(Stored data)

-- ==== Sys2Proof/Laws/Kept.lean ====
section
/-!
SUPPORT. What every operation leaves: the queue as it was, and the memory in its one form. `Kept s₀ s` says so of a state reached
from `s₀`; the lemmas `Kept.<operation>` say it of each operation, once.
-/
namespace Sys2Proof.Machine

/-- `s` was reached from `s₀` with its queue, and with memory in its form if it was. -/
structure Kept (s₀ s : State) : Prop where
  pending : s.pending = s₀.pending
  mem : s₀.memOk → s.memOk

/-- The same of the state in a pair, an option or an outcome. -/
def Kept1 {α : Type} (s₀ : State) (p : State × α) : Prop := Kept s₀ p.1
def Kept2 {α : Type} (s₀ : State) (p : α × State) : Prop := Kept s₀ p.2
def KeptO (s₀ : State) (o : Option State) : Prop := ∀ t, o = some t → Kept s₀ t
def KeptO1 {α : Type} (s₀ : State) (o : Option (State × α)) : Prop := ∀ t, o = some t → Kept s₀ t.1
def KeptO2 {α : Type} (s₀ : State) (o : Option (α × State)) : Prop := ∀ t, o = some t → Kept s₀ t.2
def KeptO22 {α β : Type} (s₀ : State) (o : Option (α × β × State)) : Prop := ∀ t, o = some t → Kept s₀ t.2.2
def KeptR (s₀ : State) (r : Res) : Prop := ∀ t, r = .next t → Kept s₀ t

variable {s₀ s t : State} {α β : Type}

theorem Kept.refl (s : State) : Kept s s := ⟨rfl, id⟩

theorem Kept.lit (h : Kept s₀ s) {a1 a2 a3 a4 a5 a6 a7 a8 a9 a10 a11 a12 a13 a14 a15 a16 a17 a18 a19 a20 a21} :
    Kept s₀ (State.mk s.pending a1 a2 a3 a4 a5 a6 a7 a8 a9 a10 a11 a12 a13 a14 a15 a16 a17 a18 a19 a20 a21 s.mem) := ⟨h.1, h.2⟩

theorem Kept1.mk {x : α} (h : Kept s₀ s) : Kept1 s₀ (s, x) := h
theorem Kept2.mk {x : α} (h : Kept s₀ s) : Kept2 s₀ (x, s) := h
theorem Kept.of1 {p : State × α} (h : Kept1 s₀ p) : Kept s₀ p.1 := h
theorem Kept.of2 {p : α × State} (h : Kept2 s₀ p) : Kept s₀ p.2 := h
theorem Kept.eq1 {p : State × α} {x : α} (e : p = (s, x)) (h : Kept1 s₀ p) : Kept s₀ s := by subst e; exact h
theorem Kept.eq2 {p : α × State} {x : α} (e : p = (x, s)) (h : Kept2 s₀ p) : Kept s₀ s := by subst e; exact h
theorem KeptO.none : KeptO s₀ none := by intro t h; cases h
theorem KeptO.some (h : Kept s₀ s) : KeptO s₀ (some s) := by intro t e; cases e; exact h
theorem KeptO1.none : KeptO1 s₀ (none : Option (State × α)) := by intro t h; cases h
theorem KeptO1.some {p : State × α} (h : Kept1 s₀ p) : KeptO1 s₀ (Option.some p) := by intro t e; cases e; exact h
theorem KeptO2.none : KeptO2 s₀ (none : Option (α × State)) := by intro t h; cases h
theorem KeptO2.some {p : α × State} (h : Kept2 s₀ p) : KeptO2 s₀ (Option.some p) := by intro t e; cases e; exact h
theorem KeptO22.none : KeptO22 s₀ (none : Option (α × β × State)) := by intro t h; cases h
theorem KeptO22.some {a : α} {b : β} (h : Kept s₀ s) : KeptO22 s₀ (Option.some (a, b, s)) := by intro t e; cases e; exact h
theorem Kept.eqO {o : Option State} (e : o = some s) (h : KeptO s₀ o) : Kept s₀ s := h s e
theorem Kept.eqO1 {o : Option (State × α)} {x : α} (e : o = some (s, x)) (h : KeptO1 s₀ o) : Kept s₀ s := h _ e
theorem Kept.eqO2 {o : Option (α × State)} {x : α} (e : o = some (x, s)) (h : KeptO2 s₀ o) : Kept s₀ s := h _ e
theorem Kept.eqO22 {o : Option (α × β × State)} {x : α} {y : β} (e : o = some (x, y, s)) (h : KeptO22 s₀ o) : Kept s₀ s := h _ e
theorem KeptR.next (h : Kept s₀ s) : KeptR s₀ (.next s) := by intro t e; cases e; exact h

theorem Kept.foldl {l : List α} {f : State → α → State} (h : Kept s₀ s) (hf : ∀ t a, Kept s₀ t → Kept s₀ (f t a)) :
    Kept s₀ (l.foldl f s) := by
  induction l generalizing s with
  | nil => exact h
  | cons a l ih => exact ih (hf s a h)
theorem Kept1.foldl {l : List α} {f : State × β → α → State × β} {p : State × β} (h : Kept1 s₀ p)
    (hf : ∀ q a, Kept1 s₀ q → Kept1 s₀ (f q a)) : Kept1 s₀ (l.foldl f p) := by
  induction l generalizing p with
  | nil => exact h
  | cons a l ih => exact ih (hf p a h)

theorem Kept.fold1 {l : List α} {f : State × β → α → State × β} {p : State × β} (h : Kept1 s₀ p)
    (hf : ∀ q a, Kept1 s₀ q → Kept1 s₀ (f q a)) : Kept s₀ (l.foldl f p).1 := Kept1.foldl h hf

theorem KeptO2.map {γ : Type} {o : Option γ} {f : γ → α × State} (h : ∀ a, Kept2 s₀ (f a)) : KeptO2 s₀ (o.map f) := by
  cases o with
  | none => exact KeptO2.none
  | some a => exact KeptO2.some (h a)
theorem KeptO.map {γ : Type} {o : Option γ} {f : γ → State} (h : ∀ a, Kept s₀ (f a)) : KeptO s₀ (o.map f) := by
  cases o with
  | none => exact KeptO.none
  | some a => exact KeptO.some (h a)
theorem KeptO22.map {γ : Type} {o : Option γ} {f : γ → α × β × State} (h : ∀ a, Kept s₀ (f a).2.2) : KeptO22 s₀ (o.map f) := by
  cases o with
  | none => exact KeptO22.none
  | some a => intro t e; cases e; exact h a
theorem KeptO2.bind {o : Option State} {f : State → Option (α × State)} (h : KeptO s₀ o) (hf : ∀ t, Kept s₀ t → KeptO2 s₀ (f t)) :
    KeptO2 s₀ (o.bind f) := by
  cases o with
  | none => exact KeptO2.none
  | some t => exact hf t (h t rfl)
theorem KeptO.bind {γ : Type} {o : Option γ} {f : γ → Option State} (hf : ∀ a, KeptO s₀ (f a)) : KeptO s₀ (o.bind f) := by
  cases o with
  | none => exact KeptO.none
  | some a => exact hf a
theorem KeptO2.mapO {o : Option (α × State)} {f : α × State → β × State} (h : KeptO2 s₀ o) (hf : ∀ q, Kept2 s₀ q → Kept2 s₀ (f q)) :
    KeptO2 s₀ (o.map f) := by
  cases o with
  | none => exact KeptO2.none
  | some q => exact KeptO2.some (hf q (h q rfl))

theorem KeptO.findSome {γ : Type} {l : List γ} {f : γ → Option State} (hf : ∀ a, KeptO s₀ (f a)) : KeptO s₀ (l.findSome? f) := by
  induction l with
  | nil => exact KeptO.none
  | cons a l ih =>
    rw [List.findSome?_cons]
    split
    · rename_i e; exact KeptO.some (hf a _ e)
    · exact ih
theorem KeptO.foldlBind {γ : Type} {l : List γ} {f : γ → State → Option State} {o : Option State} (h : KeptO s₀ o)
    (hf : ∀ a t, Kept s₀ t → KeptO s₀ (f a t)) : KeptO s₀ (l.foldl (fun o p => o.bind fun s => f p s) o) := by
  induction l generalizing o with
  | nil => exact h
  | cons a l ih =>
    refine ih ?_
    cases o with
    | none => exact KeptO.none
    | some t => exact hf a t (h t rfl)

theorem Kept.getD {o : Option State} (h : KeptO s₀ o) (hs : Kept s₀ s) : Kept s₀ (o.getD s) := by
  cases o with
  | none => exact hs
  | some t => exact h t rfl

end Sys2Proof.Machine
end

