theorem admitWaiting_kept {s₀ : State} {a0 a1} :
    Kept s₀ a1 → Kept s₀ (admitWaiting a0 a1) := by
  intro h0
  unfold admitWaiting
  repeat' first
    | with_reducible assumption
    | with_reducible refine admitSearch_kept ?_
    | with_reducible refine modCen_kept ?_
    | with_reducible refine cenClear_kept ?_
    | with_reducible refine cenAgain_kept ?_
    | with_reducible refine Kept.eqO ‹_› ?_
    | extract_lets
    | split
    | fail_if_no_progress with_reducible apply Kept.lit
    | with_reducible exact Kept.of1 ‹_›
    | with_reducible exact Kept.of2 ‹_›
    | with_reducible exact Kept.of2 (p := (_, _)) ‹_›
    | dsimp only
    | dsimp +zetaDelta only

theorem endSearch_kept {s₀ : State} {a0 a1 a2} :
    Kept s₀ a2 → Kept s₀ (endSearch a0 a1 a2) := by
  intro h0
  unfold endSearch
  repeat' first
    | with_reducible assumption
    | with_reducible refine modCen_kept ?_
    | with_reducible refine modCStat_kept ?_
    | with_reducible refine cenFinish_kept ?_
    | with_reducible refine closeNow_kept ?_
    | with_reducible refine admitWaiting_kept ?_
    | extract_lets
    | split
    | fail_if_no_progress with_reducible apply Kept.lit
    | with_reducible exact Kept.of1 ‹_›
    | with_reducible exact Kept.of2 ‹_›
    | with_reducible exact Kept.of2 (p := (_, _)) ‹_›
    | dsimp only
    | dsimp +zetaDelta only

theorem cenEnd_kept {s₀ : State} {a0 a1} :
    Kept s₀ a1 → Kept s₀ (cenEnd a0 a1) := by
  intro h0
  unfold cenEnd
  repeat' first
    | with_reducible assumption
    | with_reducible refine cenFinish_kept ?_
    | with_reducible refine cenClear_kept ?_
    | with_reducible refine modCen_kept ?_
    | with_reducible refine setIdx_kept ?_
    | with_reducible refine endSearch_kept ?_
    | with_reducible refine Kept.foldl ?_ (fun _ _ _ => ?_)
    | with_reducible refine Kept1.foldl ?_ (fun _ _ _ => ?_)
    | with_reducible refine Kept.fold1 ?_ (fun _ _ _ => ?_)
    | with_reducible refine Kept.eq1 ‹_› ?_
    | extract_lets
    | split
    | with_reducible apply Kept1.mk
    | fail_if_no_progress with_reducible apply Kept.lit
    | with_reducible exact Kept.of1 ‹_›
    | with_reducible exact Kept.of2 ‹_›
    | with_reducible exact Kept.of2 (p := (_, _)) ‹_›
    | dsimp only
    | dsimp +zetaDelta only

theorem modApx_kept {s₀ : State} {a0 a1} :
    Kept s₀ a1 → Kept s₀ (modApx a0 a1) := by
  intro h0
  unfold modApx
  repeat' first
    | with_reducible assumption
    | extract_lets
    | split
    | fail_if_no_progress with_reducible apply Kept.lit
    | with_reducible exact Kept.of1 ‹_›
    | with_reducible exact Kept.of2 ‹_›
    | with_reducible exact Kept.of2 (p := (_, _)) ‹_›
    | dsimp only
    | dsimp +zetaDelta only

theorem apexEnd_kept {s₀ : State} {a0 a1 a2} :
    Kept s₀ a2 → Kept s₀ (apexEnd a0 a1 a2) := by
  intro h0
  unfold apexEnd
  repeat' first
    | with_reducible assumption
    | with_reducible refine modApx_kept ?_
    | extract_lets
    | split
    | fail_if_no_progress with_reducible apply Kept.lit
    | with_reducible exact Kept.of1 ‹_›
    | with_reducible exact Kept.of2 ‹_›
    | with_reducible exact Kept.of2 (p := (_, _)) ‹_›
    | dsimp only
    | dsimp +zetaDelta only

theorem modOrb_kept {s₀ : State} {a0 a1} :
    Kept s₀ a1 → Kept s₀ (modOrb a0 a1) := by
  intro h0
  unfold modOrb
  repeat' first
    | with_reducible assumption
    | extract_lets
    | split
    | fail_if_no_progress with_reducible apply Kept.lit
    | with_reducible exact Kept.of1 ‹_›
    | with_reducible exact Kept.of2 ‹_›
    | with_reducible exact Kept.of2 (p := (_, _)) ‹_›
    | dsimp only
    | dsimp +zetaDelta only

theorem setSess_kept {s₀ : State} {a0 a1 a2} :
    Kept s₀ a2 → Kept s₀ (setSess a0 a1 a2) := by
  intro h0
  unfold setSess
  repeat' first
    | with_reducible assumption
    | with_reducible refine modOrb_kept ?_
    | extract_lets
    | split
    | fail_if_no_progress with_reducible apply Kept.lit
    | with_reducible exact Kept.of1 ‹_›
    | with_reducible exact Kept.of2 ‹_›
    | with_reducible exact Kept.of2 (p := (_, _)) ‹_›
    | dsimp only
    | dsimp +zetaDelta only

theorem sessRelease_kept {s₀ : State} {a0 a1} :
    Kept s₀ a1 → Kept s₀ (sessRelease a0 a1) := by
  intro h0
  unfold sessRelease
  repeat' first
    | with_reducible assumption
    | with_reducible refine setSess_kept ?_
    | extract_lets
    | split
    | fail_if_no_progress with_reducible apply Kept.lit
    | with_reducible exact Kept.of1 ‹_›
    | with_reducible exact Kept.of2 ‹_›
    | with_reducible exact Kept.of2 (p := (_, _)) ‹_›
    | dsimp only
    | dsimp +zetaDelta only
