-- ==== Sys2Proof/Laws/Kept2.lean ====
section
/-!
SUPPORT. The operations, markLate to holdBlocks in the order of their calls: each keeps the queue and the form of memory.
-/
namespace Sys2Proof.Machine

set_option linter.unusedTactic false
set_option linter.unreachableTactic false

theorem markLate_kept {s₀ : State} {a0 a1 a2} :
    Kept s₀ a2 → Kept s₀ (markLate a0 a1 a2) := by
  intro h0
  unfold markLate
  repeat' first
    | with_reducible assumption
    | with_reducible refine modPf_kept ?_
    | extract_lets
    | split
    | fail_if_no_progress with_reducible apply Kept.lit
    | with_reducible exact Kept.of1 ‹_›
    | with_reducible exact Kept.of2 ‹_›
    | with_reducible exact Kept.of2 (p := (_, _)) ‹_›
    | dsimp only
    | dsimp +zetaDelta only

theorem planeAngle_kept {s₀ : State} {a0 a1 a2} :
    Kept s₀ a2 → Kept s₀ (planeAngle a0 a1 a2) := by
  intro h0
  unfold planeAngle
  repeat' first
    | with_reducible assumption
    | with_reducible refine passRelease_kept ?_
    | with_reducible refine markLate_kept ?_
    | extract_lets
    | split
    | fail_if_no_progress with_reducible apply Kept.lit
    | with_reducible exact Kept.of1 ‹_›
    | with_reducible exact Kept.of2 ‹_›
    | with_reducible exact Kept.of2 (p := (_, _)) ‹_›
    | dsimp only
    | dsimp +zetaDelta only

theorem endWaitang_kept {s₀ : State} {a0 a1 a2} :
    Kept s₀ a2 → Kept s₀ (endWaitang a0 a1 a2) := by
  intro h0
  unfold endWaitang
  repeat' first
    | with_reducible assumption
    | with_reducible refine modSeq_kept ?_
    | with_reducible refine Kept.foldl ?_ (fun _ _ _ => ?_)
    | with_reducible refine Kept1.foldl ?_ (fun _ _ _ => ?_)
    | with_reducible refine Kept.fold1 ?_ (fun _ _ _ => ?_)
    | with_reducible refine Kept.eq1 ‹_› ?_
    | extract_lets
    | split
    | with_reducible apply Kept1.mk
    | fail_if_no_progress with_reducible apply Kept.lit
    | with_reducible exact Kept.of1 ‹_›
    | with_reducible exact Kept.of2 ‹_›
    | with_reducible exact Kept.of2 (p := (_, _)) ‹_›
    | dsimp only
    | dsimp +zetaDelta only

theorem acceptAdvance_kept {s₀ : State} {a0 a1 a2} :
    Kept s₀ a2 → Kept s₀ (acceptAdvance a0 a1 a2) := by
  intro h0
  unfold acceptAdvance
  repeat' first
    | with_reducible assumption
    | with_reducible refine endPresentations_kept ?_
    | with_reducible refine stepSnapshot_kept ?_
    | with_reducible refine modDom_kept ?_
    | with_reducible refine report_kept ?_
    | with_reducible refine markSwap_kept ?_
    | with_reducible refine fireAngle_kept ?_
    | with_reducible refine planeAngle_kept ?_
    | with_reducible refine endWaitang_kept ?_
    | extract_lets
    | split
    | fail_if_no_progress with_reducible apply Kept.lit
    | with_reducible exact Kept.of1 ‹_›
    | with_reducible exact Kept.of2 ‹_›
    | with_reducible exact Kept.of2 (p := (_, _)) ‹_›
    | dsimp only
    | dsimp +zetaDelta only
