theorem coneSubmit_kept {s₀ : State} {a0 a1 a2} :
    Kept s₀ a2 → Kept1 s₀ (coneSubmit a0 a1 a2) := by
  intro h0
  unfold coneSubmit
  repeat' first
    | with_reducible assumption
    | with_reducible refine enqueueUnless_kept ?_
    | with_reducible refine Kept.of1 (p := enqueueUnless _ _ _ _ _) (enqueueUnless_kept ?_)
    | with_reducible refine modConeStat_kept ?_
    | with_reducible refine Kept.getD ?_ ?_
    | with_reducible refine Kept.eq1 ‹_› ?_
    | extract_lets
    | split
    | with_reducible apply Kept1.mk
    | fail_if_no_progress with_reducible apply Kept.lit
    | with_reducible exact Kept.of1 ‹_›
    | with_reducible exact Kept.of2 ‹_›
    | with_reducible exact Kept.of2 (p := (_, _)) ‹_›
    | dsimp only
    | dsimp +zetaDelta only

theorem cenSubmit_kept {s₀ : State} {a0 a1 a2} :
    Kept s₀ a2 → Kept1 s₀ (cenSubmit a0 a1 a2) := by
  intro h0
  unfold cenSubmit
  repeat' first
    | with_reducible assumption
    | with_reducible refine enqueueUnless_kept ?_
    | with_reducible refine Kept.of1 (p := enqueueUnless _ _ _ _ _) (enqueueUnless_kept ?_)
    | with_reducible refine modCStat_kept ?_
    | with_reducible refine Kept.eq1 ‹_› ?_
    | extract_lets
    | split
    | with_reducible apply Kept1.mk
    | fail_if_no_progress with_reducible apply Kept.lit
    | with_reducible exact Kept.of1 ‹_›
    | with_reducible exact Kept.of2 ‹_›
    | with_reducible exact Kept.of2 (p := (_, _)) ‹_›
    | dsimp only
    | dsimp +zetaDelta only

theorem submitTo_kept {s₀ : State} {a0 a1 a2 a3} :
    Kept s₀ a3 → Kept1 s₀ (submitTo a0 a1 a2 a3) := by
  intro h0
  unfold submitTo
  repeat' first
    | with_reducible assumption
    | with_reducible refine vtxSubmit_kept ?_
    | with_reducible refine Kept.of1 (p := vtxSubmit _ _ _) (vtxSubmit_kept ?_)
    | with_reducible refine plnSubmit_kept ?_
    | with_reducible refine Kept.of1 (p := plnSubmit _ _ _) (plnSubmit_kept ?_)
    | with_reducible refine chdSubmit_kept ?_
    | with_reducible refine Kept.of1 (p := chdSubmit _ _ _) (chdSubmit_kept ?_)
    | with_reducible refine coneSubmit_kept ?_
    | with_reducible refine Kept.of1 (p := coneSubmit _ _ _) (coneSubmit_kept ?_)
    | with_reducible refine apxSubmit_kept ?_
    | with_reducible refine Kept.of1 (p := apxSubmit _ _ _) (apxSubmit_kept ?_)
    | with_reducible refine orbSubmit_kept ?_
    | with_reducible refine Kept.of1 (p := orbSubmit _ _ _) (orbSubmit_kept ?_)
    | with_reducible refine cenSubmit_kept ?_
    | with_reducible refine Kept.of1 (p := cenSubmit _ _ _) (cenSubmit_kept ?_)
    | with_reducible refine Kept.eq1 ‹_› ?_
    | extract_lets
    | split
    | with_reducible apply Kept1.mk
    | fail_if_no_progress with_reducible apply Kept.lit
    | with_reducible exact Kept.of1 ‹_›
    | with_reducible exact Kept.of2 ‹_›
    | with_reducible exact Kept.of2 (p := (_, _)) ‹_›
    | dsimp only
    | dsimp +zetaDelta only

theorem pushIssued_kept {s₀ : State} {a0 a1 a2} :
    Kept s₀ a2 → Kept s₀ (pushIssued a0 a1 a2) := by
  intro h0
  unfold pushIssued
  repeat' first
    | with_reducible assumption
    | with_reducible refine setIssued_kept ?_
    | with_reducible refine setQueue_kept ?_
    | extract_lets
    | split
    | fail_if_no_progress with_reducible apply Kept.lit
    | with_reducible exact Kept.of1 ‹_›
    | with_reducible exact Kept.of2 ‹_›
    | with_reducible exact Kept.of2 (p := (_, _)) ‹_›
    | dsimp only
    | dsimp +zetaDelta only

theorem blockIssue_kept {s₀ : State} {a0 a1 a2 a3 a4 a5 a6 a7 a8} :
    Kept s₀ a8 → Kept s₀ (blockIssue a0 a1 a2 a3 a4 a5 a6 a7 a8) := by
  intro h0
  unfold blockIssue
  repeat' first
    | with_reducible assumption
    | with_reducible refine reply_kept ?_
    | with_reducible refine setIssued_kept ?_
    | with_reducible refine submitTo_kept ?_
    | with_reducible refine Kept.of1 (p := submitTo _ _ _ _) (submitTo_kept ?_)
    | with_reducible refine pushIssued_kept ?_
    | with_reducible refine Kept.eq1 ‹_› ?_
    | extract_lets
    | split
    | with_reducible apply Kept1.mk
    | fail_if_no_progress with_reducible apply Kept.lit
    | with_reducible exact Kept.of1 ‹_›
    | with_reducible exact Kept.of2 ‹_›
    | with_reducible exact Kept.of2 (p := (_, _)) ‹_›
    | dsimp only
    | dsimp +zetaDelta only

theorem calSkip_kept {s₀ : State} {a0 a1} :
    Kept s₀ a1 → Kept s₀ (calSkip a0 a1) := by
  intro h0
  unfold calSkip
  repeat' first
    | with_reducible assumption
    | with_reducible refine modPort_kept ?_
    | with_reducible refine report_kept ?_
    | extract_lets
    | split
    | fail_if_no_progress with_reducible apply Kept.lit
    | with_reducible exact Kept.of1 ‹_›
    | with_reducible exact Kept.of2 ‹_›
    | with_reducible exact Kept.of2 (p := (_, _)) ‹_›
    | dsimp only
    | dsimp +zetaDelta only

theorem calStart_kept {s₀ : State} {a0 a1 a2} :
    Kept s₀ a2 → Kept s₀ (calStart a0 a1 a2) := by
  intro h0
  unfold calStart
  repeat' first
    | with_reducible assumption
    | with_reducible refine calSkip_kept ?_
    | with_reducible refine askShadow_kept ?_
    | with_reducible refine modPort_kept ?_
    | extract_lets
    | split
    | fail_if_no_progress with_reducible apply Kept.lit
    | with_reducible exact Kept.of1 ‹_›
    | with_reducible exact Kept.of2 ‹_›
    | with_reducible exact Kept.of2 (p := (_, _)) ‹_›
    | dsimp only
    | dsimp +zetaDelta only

**Try it:** Take the lines from the first line of the records through the line holding "(α × State)) : Prop", both included, and please reproduce them exactly with nothing added.

**Reply:**
-- ==== Sys2Proof/Laws/Kept.lean ====
section
/-!
SUPPORT. What every operation leaves: the queue as it was, and the memory in its one form. `Kept s₀ s` says so of a state reached
from `s₀`; the lemmas `Kept.<operation>` say it of each operation, once.
-/
namespace Sys2Proof.Machine

/-- `s` was reached from `s₀` with its queue, and with memory in its form if it was. -/
structure Kept (s₀ s : State) : Prop where
  pending : s.pending = s₀.pending
  mem : s₀.memOk → s.memOk

/-- The same of the state in a pair, an option or an outcome. -/
def Kept1 {α : Type} (s₀ : State) (p : State × α) : Prop := Kept s₀ p.1
def Kept2 {α : Type} (s₀ : State) (p : α × State) : Prop := Kept s₀ p.2
def KeptO (s₀ : State) (o : Option State) : Prop := ∀ t, o = some t → Kept s₀ t
def KeptO1 {α : Type} (s₀ : State) (o : Option (State × α)) : Prop := ∀ t, o = some t → Kept s₀ t.1
def KeptO2 {α : Type} (s₀ : State) (o : Option (α × State)) : Prop := ∀ t, o = some t → Kept s₀ t.2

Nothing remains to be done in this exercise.